Mereka yang mengemban tugas di bawah 2018, misalnya, baru mendapatkan diklat
penguatan kepala sekolah setelah berlakunya permendikbud nomor 6 tahun 2018.
Dan, itu pun dilaksanakan dengan durasi yang tidak begitu banyak; 71 JP atau
setara dua minggu. Artinya, mekanisme penugasan kepala sekolah saat itu masih
berbasis jenjang karier, pengalaman, dan senioritas.[2]

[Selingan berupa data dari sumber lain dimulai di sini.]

-- ==== Sys2Proof/Laws/Bits.lean ====
section
/-! SUPPORT. Laws of bit fields of numbers: a field reads back what was put into it, and the bits outside it stand. -/

namespace Sys2Proof.Machine

theorem bits_eq (w hi lo : Nat) : bits w hi lo = w / 2 ^ lo % 2 ^ (hi - lo + 1) := by
  simp [bits, Nat.shiftRight_eq_div_pow]

theorem bits_lt (w hi lo : Nat) : bits w hi lo < 2 ^ (hi - lo + 1) := by
  rw [bits_eq]; exact Nat.mod_lt _ (Nat.two_pow_pos _)

theorem bits_zero (hi lo : Nat) : bits 0 hi lo = 0 := by simp [bits]

/-- A number is its low part, a field and its high part. -/
theorem bits_split (w hi lo : Nat) :
    w = w % 2 ^ lo + bits w hi lo * 2 ^ lo + w / 2 ^ (lo + (hi - lo + 1)) * 2 ^ (lo + (hi - lo + 1)) := by
  rw [bits_eq, Nat.pow_add 2 lo (hi - lo + 1), ← Nat.div_div_eq_div_mul]
  have h1 := Nat.div_add_mod w (2 ^ lo)
  have h2 := Nat.div_add_mod (w / 2 ^ lo) (2 ^ (hi - lo + 1))
  generalize 2 ^ lo = p at *
  generalize 2 ^ (hi - lo + 1) = q at *
  generalize hd : w / p = d at *
  generalize d / q = e at *
  generalize hr : d % q = r at *
  generalize w % p = m at *
  subst h2
  rw [← h1]
  grind

/-- `setBits` puts the field between the low and the high part. -/
theorem setBits_split (w hi lo v : Nat) :
    setBits w hi lo v = w % 2 ^ lo + v % 2 ^ (hi - lo + 1) * 2 ^ lo +
      w / 2 ^ (lo + (hi - lo + 1)) * 2 ^ (lo + (hi - lo + 1)) := by
  have h := bits_split w hi lo
  unfold setBits
  simp only
  generalize w / 2 ^ (lo + (hi - lo + 1)) * 2 ^ (lo + (hi - lo + 1)) = H at *
  generalize bits w hi lo * 2 ^ lo = B at *
  generalize v % 2 ^ (hi - lo + 1) * 2 ^ lo = V at *
  generalize w % 2 ^ lo = L at *
  omega

/-- The field reads back. -/
theorem bits_setBits_same (w hi lo v : Nat) : bits (setBits w hi lo v) hi lo = v % 2 ^ (hi - lo + 1) := by
  rw [bits_eq, setBits_split, Nat.pow_add 2 lo (hi - lo + 1)]
  have hp : 0 < 2 ^ lo := Nat.two_pow_pos _
  have hq : 0 < 2 ^ (hi - lo + 1) := Nat.two_pow_pos _
  have hl : w % 2 ^ lo < 2 ^ lo := Nat.mod_lt _ hp
  generalize w / (2 ^ lo * 2 ^ (hi - lo + 1)) = H
  have e : w % 2 ^ lo + v % 2 ^ (hi - lo + 1) * 2 ^ lo + H * (2 ^ lo * 2 ^ (hi - lo + 1)) =
      w % 2 ^ lo + 2 ^ lo * (v % 2 ^ (hi - lo + 1) + 2 ^ (hi - lo + 1) * H) := by grind
  rw [e, Nat.add_mul_div_left _ _ hp, Nat.div_eq_of_lt hl, Nat.zero_add, Nat.add_mul_mod_self_left, Nat.mod_mod]

theorem testBit_bits (w hi lo i : Nat) : (bits w hi lo).testBit i = (decide (i < hi - lo + 1) && w.testBit (lo + i)) := by
  rw [bits, Nat.testBit_mod_two_pow, Nat.testBit_shiftRight]

theorem testBit_setBits (w hi lo v i : Nat) :
    (setBits w hi lo v).testBit i =
      if i < lo then w.testBit i else if i < lo + (hi - lo + 1) then v.testBit (i - lo) else w.testBit i := by
  rw [setBits_split]
  generalize hn : hi - lo + 1 = n
  have hl : w % 2 ^ lo < 2 ^ lo := Nat.mod_lt _ (Nat.two_pow_pos _)
  have hv : v % 2 ^ n < 2 ^ n := Nat.mod_lt _ (Nat.two_pow_pos _)
  have e : w % 2 ^ lo + v % 2 ^ n * 2 ^ lo + w / 2 ^ (lo + n) * 2 ^ (lo + n) =
      2 ^ lo * (2 ^ n * (w / 2 ^ (lo + n)) + v % 2 ^ n) + w % 2 ^ lo := by
    rw [Nat.pow_add 2 lo n]; grind
  rw [e, Nat.testBit_two_pow_mul_add _ hl]
  split
  · rename_i h
    rw [Nat.testBit_mod_two_pow]; simp [h]
  · rename_i h
    rw [Nat.testBit_two_pow_mul_add _ hv]
    by_cases h2 : i < lo + n
    · rw [if_pos h2, if_pos (by omega), Nat.testBit_mod_two_pow]
      simp; intro; omega
    · rw [if_neg h2, if_neg (by omega), Nat.testBit_div_two_pow]
      congr 1; omega

/-- A field that has no bit in common with the one written stands. -/
theorem bits_setBits_disjoint (w hi lo v hi' lo' : Nat) (h : hi' < lo ∨ hi < lo') (h1 : lo ≤ hi) (h2 : lo' ≤ hi') :
    bits (setBits w hi lo v) hi' lo' = bits w hi' lo' := by
  apply Nat.eq_of_testBit_eq
  intro i
  rw [testBit_bits, testBit_bits, testBit_setBits]
  by_cases hi0 : i < hi' - lo' + 1
  · simp only [hi0, decide_true, Bool.true_and]
    split
    · rfl
    · rw [if_neg (by omega)]
  · simp [hi0]

/-- A field inside 64 bits keeps a word below 2^64. -/
theorem setBits_lt (w hi lo v : Nat) (hw : w < 2 ^ 64) (h : lo ≤ hi) (h64 : hi < 64) : setBits w hi lo v < 2 ^ 64 := by
  apply Nat.lt_pow_two_of_testBit
  intro i hi64
  rw [testBit_setBits, if_neg (by omega), if_neg (by omega)]
  exact Nat.testBit_lt_two_pow (Nat.lt_of_lt_of_le hw (Nat.pow_le_pow_right (by omega) hi64))

end Sys2Proof.Machine
end

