theorem State.reg_setReg_ne (c v : Nat) {d : Nat} (h : d ≠ c) : (s.setReg c v).reg d = s.reg d := by
  simp only [State.reg, State.setReg]
  rw [SMap.get_set_ne _ _ _ _ h]

/-- A field reads back what was written to it. -/
theorem State.rd_wr_same (f : Fld) (v : Nat) (h : f.lo ≤ f.hi) (h64 : f.hi < 64) :
    (s.wr f v).rd f = v % 2 ^ (f.hi - f.lo + 1) := by
  simp only [State.rd, State.wr, State.reg_setReg_same]
  rw [Nat.mod_eq_of_lt (setBits_lt _ _ _ _ (s.reg_lt _) h h64), bits_setBits_same]

/-- A write leaves the fields of every other register alone. -/
theorem State.rd_wr_ne (f g : Fld) (v : Nat) (h : g.csa ≠ f.csa) : (s.wr f v).rd g = s.rd g := by
  simp only [State.rd, State.wr]
  rw [State.reg_setReg_ne _ _ _ h]

/-- A write leaves the other fields of its register alone. -/
theorem State.rd_wr_disjoint (f g : Fld) (v : Nat) (hc : g.csa = f.csa) (h : g.hi < f.lo ∨ f.hi < g.lo)
    (h1 : f.lo ≤ f.hi) (h2 : g.lo ≤ g.hi) (h64 : f.hi < 64) : (s.wr f v).rd g = s.rd g := by
  simp only [State.rd, State.wr, hc, State.reg_setReg_same]
  rw [Nat.mod_eq_of_lt (setBits_lt _ _ _ _ (s.reg_lt _) h1 h64), bits_setBits_disjoint _ _ _ _ _ _ h h1 h2]

theorem State.rd_lt (f : Fld) : s.rd f < 2 ^ (f.hi - f.lo + 1) := bits_lt _ _ _

@[simp] theorem State.raise_reg (b c : Nat) (e : Option Nat) (d : Nat) : (s.raise b c e).reg d = s.reg d := rfl
@[simp] theorem State.raise_rd (b c : Nat) (e : Option Nat) (h : Fld) : (s.raise b c e).rd h = s.rd h := rfl
@[simp] theorem State.raise_on (b c : Nat) (e : Option Nat) (h : Fld) : (s.raise b c e).on h = s.on h := rfl
@[simp] theorem State.setPwr_reg (g : Pwr → Pwr) (d : Nat) : (s.setPwr g).reg d = s.reg d := rfl
@[simp] theorem State.setPwr_rd (g : Pwr → Pwr) (h : Fld) : (s.setPwr g).rd h = s.rd h := rfl
@[simp] theorem State.setPwr_on (g : Pwr → Pwr) (h : Fld) : (s.setPwr g).on h = s.on h := rfl
@[simp] theorem State.setRst_reg (g : Rst → Rst) (d : Nat) : (s.setRst g).reg d = s.reg d := rfl
@[simp] theorem State.setRst_rd (g : Rst → Rst) (h : Fld) : (s.setRst g).rd h = s.rd h := rfl
@[simp] theorem State.setRst_on (g : Rst → Rst) (h : Fld) : (s.setRst g).on h = s.on h := rfl
@[simp] theorem State.setTiles_reg (g : Tiles → Tiles) (d : Nat) : (s.setTiles g).reg d = s.reg d := rfl
@[simp] theorem State.setTiles_rd (g : Tiles → Tiles) (h : Fld) : (s.setTiles g).rd h = s.rd h := rfl
@[simp] theorem State.setTiles_on (g : Tiles → Tiles) (h : Fld) : (s.setTiles g).on h = s.on h := rfl
@[simp] theorem State.setDisp_reg (g : Disp → Disp) (d : Nat) : (s.setDisp g).reg d = s.reg d := rfl
@[simp] theorem State.setDisp_rd (g : Disp → Disp) (h : Fld) : (s.setDisp g).rd h = s.rd h := rfl
@[simp] theorem State.setDisp_on (g : Disp → Disp) (h : Fld) : (s.setDisp g).on h = s.on h := rfl
@[simp] theorem State.setFlash_reg (g : Flash → Flash) (d : Nat) : (s.setFlash g).reg d = s.reg d := rfl
@[simp] theorem State.setFlash_rd (g : Flash → Flash) (h : Fld) : (s.setFlash g).rd h = s.rd h := rfl
@[simp] theorem State.setFlash_on (g : Flash → Flash) (h : Fld) : (s.setFlash g).on h = s.on h := rfl
@[simp] theorem State.setSec_reg (g : Sec → Sec) (d : Nat) : (s.setSec g).reg d = s.reg d := rfl
@[simp] theorem State.setSec_rd (g : Sec → Sec) (h : Fld) : (s.setSec g).rd h = s.rd h := rfl
@[simp] theorem State.setSec_on (g : Sec → Sec) (h : Fld) : (s.setSec g).on h = s.on h := rfl
@[simp] theorem State.setLink_reg (p : Nat) (g : Link → Link) (d : Nat) : (s.setLink p g).reg d = s.reg d := rfl
@[simp] theorem State.setLink_rd (p : Nat) (g : Link → Link) (h : Fld) : (s.setLink p g).rd h = s.rd h := rfl
@[simp] theorem State.setLink_on (p : Nat) (g : Link → Link) (h : Fld) : (s.setLink p g).on h = s.on h := rfl
@[simp] theorem State.setDc_reg (k : Nat) (g : DchSt → DchSt) (d : Nat) : (s.setDc k g).reg d = s.reg d := rfl
@[simp] theorem State.setDc_rd (k : Nat) (g : DchSt → DchSt) (h : Fld) : (s.setDc k g).rd h = s.rd h := rfl
@[simp] theorem State.setDc_on (k : Nat) (g : DchSt → DchSt) (h : Fld) : (s.setDc k g).on h = s.on h := rfl
@[simp] theorem State.setCore_reg (k : Nat) (g : CoreSt → CoreSt) (d : Nat) : (s.setCore k g).reg d = s.reg d := rfl
@[simp] theorem State.setCore_rd (k : Nat) (g : CoreSt → CoreSt) (h : Fld) : (s.setCore k g).rd h = s.rd h := rfl
@[simp] theorem State.setCore_on (k : Nat) (g : CoreSt → CoreSt) (h : Fld) : (s.setCore k g).on h = s.on h := rfl

end Sys2Proof.Machine
end

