-- ==== Sys2Proof/Laws/Dispatch.lean ====
section
/-! SUPPORT. The inversion of exec: every command is served in one of three ways. -/

namespace Sys2Proof.Machine

/-- A command is an event of the supply, or served in the fatal halt as well, or one of the running part. -/
def Shape (c : Instr) (s : State) : Prop :=
  (ofSupply c = true ∧ ∃ f, exec c s = supply s f) ∨
  (ofSupply c = false ∧ servedInHalt c = true ∧ ∃ f, exec c s = always s f) ∨
  (ofSupply c = false ∧ servedInHalt c = false ∧ ∃ f, exec c s = live s f)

Jika kita bandingkan dengan tingkat kompleksitas tugas dan fungsi kepala
sekolah, tentu jumlah jam itu belum cukup untuk membentuk kompetensi
kepemimpinan yang memadai. Tidak mengherankan banyak di antara mereka yang
gagap wacana dalam meningkatkan mutu pendidikan.
Sedikit
peningkatan terdapat pada tahun 2018 dengan diterapkannya permendikbud nomor 6
tahun 2018. Untuk dapat ditugaskan sebagai kepala sekolah, seorang guru harus
memiliki Nomor Register Kepala Sekolah (NRKS) atau disebut juga NUK yang bisa
diperoleh setelah mengikuti diklat calon kepala sekolah selama 300 jam (setara
tiga bulan). Dari segi pengembangan materi, memang tidak terlalu jauh berbeda
dengan diklat guru penggerak. Hanya saja fokus diklat calon kepala sekolah
lebih menekankan kompetensi manajerial dan supervisi. Namun, secara keseluruhan
dua syarat penugasan kepala sekolah di atas, saya kira belum dapat mengimbangi
diklat guru penggerak. Sebab, secara kompleksitas materi dan durasi pelatihan,
diklat guru penggerak jauh lebih padat ketimbang diklat kepala sekolah.
Kembali ke
pertanyaan di atas, apakah diklat guru penggerak cukup efektif untuk
meningkatkan kompetensi (calon) kepala sekolah atau otomatis lebih baik dengan
mereka yang bukan alumni guru penggerak? Saya kira demikian, selama guru
tersebut berkomitmen untuk menerapkan ilmu yang sudah diperolehnya. Dengan
empat peran utama yang sudah dijelaskan di atas, ia bisa mengembangkan sumber
daya dan ekosistem pendidikan dalam rangka mencapai tujuan pendidikan saat ini.
Lagi pula, menjadi kepala sekolah adalah sebuah jabatan. Jikapun tidak memilih
meningkatkan karier sebagai kepala sekolah, setidaknya ilmu dan mental
kepemimpin yang sudah terbentuk akan mendukung terwujudnya visi pendidikan yang
sudah dirumuskan pemerintah.
Saya melihat
secara konseptual guru penggerak adalah upaya pengembangan kompetensi
kepemimpinan secara holistik (holistic
leadership development). Sehingga ia sangat relevan dengan kondisi
pendidikan saat ini. Jadi, menurut hemat saya, alumni guru penggerak adalah
bakal calon kepala sekolah yang ideal.
Marzuki Wardi adalah
seorang guru di SMP Islam Al-Ikhlashiyah Sisik, Kecamatan Pringgarata, Lombok
Tengah. Selain menjalani tugas sebagai seorang guru, ia aktif menulis cerpen,
esai, resensi buku di berbagai media lokal dan nasional. Selain itu ia juga
menulis sejumlah buku di antaranya 5
Langkah Mudah Menyusun Kalimat Bahasa Inggris, Bocah Penakluk Badai (Kumpulan Cerita Anak). Naskah buku terbarunya
Silaq
Temaen Pekakas (berbahasa
Sasak Lombok) masuk sebagai finalis Sayembara Dikbud NTB 2021 dan dibukukan
oleh lembaga tersebut. Ia
bermukim di Desa Sintung, Kecamatan Pringgarata.